■ **Data items**
/-- `PGET` (R243, R428). -/
def execPget (l : BitVec 4) (a : BitVec 6) (ch : BitVec 5) (d : BitVec 6) (s : State) : Out :=
  let i : Instr := .pget l a ch d
  podIssue i
    (fun c =>
      let e := capAt c ch
      entryChecks (guestOf s c.t.vc) e (capKind e == 0 && capGT e)
        ++ [podAddrCheck e (readS c.g a), windowCheck e (readS c.g a) (4 * c.g.width), alignCheck (readS c.g a) 4])
    (fun c s =>
      let e := capAt c ch
      let ls := laneOffs c (podOff (readS c.g a))
      let n := 4 * ls.length
      if !hasAllowance e n then stallFor s c .allowance
      else
        let s1 := ls.foldl (fun s p => onGroup s c (addLoads p.1 d [0] false false)) (issued i c s)
        let b := beginOp s1 fun tag =>
          podOp c s .get ch n d (capVcn e) (ls.map fun p => (p.2, BitVec.ofNat 64 p.1)) n tag
        let last := (ls.getLast?.map fun p => p.1).getD 0
        sendTo b.1 c.t.vc (capVcn e) (capLabel e) b.2
          (ls.map fun p => bareFlit opGet b.2 p.2 [] 3 (p.1 == last) .memory)) s

/-! ## Arrival counters and endpoints -/

/-- A counter that is not armed. -/
def disarmed : Arrival := { armed := false, word := 0, base := 0, len := 0, target := 0 }

/-- A team's sixteen counters (R247). -/
def countersOf (t : Team) : List Arrival := (t.counters ++ List.replicate 16 disarmed).take 16

/-- Check 8 of R239 for the range of `PARRV`: one that reaches a ring window fails there (R424). -/
def ringReach (t : Team) (a : DWord) (n : Nat) : Check :=
  require (!(topByte a == 0xFF && meetsRing t (field a 23 0) n)) cProtection a

/-- A range's ends checked as R343 checks 2 to 5 (R424). -/
def rangeCheck (t : Team) (a : DWord) (n : Nat) : Check := localCheck t a n

/-- `PARRV` (R247, R424). Its write of the word waits until a copy that the group issued has read it (R174). -/
def execParrv (l : BitVec 4) (a : BitVec 6) (n : BitVec 4) (s : State) : Out :=
  let i : Instr := .parrv l a n
  podIssue i
    (fun c =>
      let w := readS c.g a
      let base := readS c.g (a + 1)
      let len := readS c.g (a + 2)
      let target := readS c.g (a + 3)
      let lim (x : DWord) : Bool := decide (1 ≤ x.toNat) && decide (x.toNat ≤ 2 ^ 40)
      [localCheck c.t w 1, ringReach c.t base (max 1 len.toNat), localCheck c.t base 1, require (topByte w == 0xFF) cBounds w, alignCheck w 8,
       localCheck c.t w 8, require (lim len && lim target) cBounds base, rangeCheck c.t base len.toNat])
    (fun c s =>
      let w := readS c.g a
      if copyHeld s c [(w, 8)] then stallFor s c .scoreboard else
      let k := teamKey c.t (field w 23 0)
      let arm : Arrival :=
        { armed := true, word := field w 23 0, base := readS c.g (a + 1), len := (readS c.g (a + 2)).toNat,
          target := (readS c.g (a + 3)).toNat }
      let s1 := withdrawIdem (issued i c s) c true
      let s2 := setLine (writeLe s1 k 8 0) k freshLine
      modTeam s2 c.g.team fun t => { t with counters := listMod (fun _ => arm) n.toNat (countersOf t) }) s

/-- `PRECV` (R245, R436). A queue in the team window takes R132's cause for an address outside the regions, 0x04 (log 23). -/
def execPrecv (l : BitVec 4) (a : BitVec 6) (s : State) : Out :=
  let i : Instr := .precv l a
  podIssue i
    (fun c =>
      let d := readS c.g a
      let base := readS c.g (a + 1)
      let size := readS c.g (a + 2)
      let queue := d.getLsbD 8
      let pow2 : Bool := (List.range 19).any fun k => size == BitVec.twoPow 64 (k + 12)
      (if queue then [localCheck c.t base 1] else [])
        ++ [require (field d 63 9 == 0) cIllegal 0]
        ++ (if queue then [require pow2 cIllegal 0, require (base.toNat % (max 1 size.toNat) == 0) cMisaligned base,
                           require (topByte base == 0) cNonCanonical base]
            else [alignCheck base 128, alignCheck size 128, require (decide (base.toNat + size.toNat ≤ c.t.alloc)) cBounds base]))
    (fun c s =>
      let d := readS c.g a
      let base := readS c.g (a + 1)
      let size := readS c.g (a + 2)
      let bind : Binding :=
        if d.getLsbD 8 then .queue base size.toNat 0 else .team c.g.team c.t.incarn base.toNat size.toNat
      modVc (withdrawIdem (issued i c s) c true) c.t.vc fun v => { v with endpoints := tput v.endpoints (field d 7 0) bind }) s

/-! ## PATOM, PPOOL, PHINT, PFENCE -/

/-- Operand bytes of a handler (R425). -/
def handlerBytes (h : Nat) : Nat :=
  if h = 1 || h = 3 || (9 ≤ h && h ≤ 12) || (15 ≤ h && h ≤ 17) || h = 19 || h = 21 || h = 25 || h = 31 then 8 else 4

/-- `PATOM` (R248, R425). -/
def execPatom (l : BitVec 4) (a : BitVec 6) (ch : BitVec 5) (t : BitVec 6) (s : State) : Out :=
  let i : Instr := .patom l a ch t
  podIssue i
    (fun c =>
      let e := capAt c ch
      let x := readS c.g a
      let h := readS c.g (a + 3)
      entryChecks (guestOf s c.t.vc) e ((capKind e == 0 && capAT e) || (capKind e == 4 && capPOOL e))
        ++ [podAddrCheck e x, windowCheck e x (handlerBytes (field h 4 0)), require (field h 63 5 == 0) cIllegal 0,
            alignCheck x (handlerBytes (field h 4 0))])
    (fun c s =>
      let e := capAt c ch
      let off := podOff (readS c.g a)
      if !hasAllowance e 8 then stallFor s c .allowance
      else
        let b := beginOp (withdrawIdem (issued i c s) c true) fun tag =>
          podOp c s .atomic ch 8 t (capVcn e) [(off, 0)] 8 tag
        let bs := toLeBytes 8 (readS c.g (a + 1)).toNat ++ toLeBytes 8 (readS c.g (a + 2)).toNat
          ++ toLeBytes 1 (readS c.g (a + 3)).toNat
        sendTo (pendPod c t b.2 b.1) c.t.vc (capVcn e) (capLabel e) b.2
          [bareFlit opAtomic b.2 off bs 16 true (if capKind e == 0 && capSH e then .home else capDest e)]) s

■ **Instructions to follow**
The entries above are to be retyped exactly, with nothing left out.

■ **Expected answer**
/-- `PGET` (R243, R428). -/
def execPget (l : BitVec 4) (a : BitVec 6) (ch : BitVec 5) (d : BitVec 6) (s : State) : Out :=
  let i : Instr := .pget l a ch d
  podIssue i
    (fun c =>
      let e := capAt c ch
      entryChecks (guestOf s c.t.vc) e (capKind e == 0 && capGT e)
        ++ [podAddrCheck e (readS c.g a), windowCheck e (readS c.g a) (4 * c.g.width), alignCheck (readS c.g a) 4])
    (fun c s =>
      let e := capAt c ch
      let ls := laneOffs c (podOff (readS c.g a))
      let n := 4 * ls.length
      if !hasAllowance e n then stallFor s c .allowance
      else
        let s1 := ls.foldl (fun s p => onGroup s c (addLoads p.1 d [0] false false)) (issued i c s)
        let b := beginOp s1 fun tag =>
          podOp c s .get ch n d (capVcn e) (ls.map fun p => (p.2, BitVec.ofNat 64 p.1)) n tag
        let last := (ls.getLast?.map fun p => p.1).getD 0
        sendTo b.1 c.t.vc (capVcn e) (capLabel e) b.2
          (ls.map fun p => bareFlit opGet b.2 p.2 [] 3 (p.1 == last) .memory)) s

/-! ## Arrival counters and endpoints -/

/-- A counter that is not armed. -/
def disarmed : Arrival := { armed := false, word := 0, base := 0, len := 0, target := 0 }

/-- A team's sixteen counters (R247). -/
def countersOf (t : Team) : List Arrival := (t.counters ++ List.replicate 16 disarmed).take 16

/-- Check 8 of R239 for the range of `PARRV`: one that reaches a ring window fails there (R424). -/
def ringReach (t : Team) (a : DWord) (n : Nat) : Check :=
  require (!(topByte a == 0xFF && meetsRing t (field a 23 0) n)) cProtection a

/-- A range's ends checked as R343 checks 2 to 5 (R424). -/
def rangeCheck (t : Team) (a : DWord) (n : Nat) : Check := localCheck t a n

/-- `PARRV` (R247, R424). Its write of the word waits until a copy that the group issued has read it (R174). -/
def execParrv (l : BitVec 4) (a : BitVec 6) (n : BitVec 4) (s : State) : Out :=
  let i : Instr := .parrv l a n
  podIssue i
    (fun c =>
      let w := readS c.g a
      let base := readS c.g (a + 1)
      let len := readS c.g (a + 2)
      let target := readS c.g (a + 3)
      let lim (x : DWord) : Bool := decide (1 ≤ x.toNat) && decide (x.toNat ≤ 2 ^ 40)
      [localCheck c.t w 1, ringReach c.t base (max 1 len.toNat), localCheck c.t base 1, require (topByte w == 0xFF) cBounds w, alignCheck w 8,
       localCheck c.t w 8, require (lim len && lim target) cBounds base, rangeCheck c.t base len.toNat])
    (fun c s =>
      let w := readS c.g a
      if copyHeld s c [(w, 8)] then stallFor s c .scoreboard else
      let k := teamKey c.t (field w 23 0)
      let arm : Arrival :=
        { armed := true, word := field w 23 0, base := readS c.g (a + 1), len := (readS c.g (a + 2)).toNat,
          target := (readS c.g (a + 3)).toNat }
      let s1 := withdrawIdem (issued i c s) c true
      let s2 := setLine (writeLe s1 k 8 0) k freshLine
      modTeam s2 c.g.team fun t => { t with counters := listMod (fun _ => arm) n.toNat (countersOf t) }) s

/-- `PRECV` (R245, R436). A queue in the team window takes R132's cause for an address outside the regions, 0x04 (log 23). -/
def execPrecv (l : BitVec 4) (a : BitVec 6) (s : State) : Out :=
  let i : Instr := .precv l a
  podIssue i
    (fun c =>
      let d := readS c.g a
      let base := readS c.g (a + 1)
      let size := readS c.g (a + 2)
      let queue := d.getLsbD 8
      let pow2 : Bool := (List.range 19).any fun k => size == BitVec.twoPow 64 (k + 12)
      (if queue then [localCheck c.t base 1] else [])
        ++ [require (field d 63 9 == 0) cIllegal 0]
        ++ (if queue then [require pow2 cIllegal 0, require (base.toNat % (max 1 size.toNat) == 0) cMisaligned base,
                           require (topByte base == 0) cNonCanonical base]
            else [alignCheck base 128, alignCheck size 128, require (decide (base.toNat + size.toNat ≤ c.t.alloc)) cBounds base]))
    (fun c s =>
      let d := readS c.g a
      let base := readS c.g (a + 1)
      let size := readS c.g (a + 2)
      let bind : Binding :=
        if d.getLsbD 8 then .queue base size.toNat 0 else .team c.g.team c.t.incarn base.toNat size.toNat
      modVc (withdrawIdem (issued i c s) c true) c.t.vc fun v => { v with endpoints := tput v.endpoints (field d 7 0) bind }) s

/-! ## PATOM, PPOOL, PHINT, PFENCE -/

/-- Operand bytes of a handler (R425). -/
def handlerBytes (h : Nat) : Nat :=
  if h = 1 || h = 3 || (9 ≤ h && h ≤ 12) || (15 ≤ h && h ≤ 17) || h = 19 || h = 21 || h = 25 || h = 31 then 8 else 4

/-- `PATOM` (R248, R425). -/
def execPatom (l : BitVec 4) (a : BitVec 6) (ch : BitVec 5) (t : BitVec 6) (s : State) : Out :=
  let i : Instr := .patom l a ch t
  podIssue i
    (fun c =>
      let e := capAt c ch
      let x := readS c.g a
      let h := readS c.g (a + 3)
      entryChecks (guestOf s c.t.vc) e ((capKind e == 0 && capAT e) || (capKind e == 4 && capPOOL e))
        ++ [podAddrCheck e x, windowCheck e x (handlerBytes (field h 4 0)), require (field h 63 5 == 0) cIllegal 0,
            alignCheck x (handlerBytes (field h 4 0))])
    (fun c s =>
      let e := capAt c ch
      let off := podOff (readS c.g a)
      if !hasAllowance e 8 then stallFor s c .allowance
      else
        let b := beginOp (withdrawIdem (issued i c s) c true) fun tag =>
          podOp c s .atomic ch 8 t (capVcn e) [(off, 0)] 8 tag
        let bs := toLeBytes 8 (readS c.g (a + 1)).toNat ++ toLeBytes 8 (readS c.g (a + 2)).toNat
          ++ toLeBytes 1 (readS c.g (a + 3)).toNat
        sendTo (pendPod c t b.2 b.1) c.t.vc (capVcn e) (capLabel e) b.2
          [bareFlit opAtomic b.2 off bs 16 true (if capKind e == 0 && capSH e then .home else capDest e)]) s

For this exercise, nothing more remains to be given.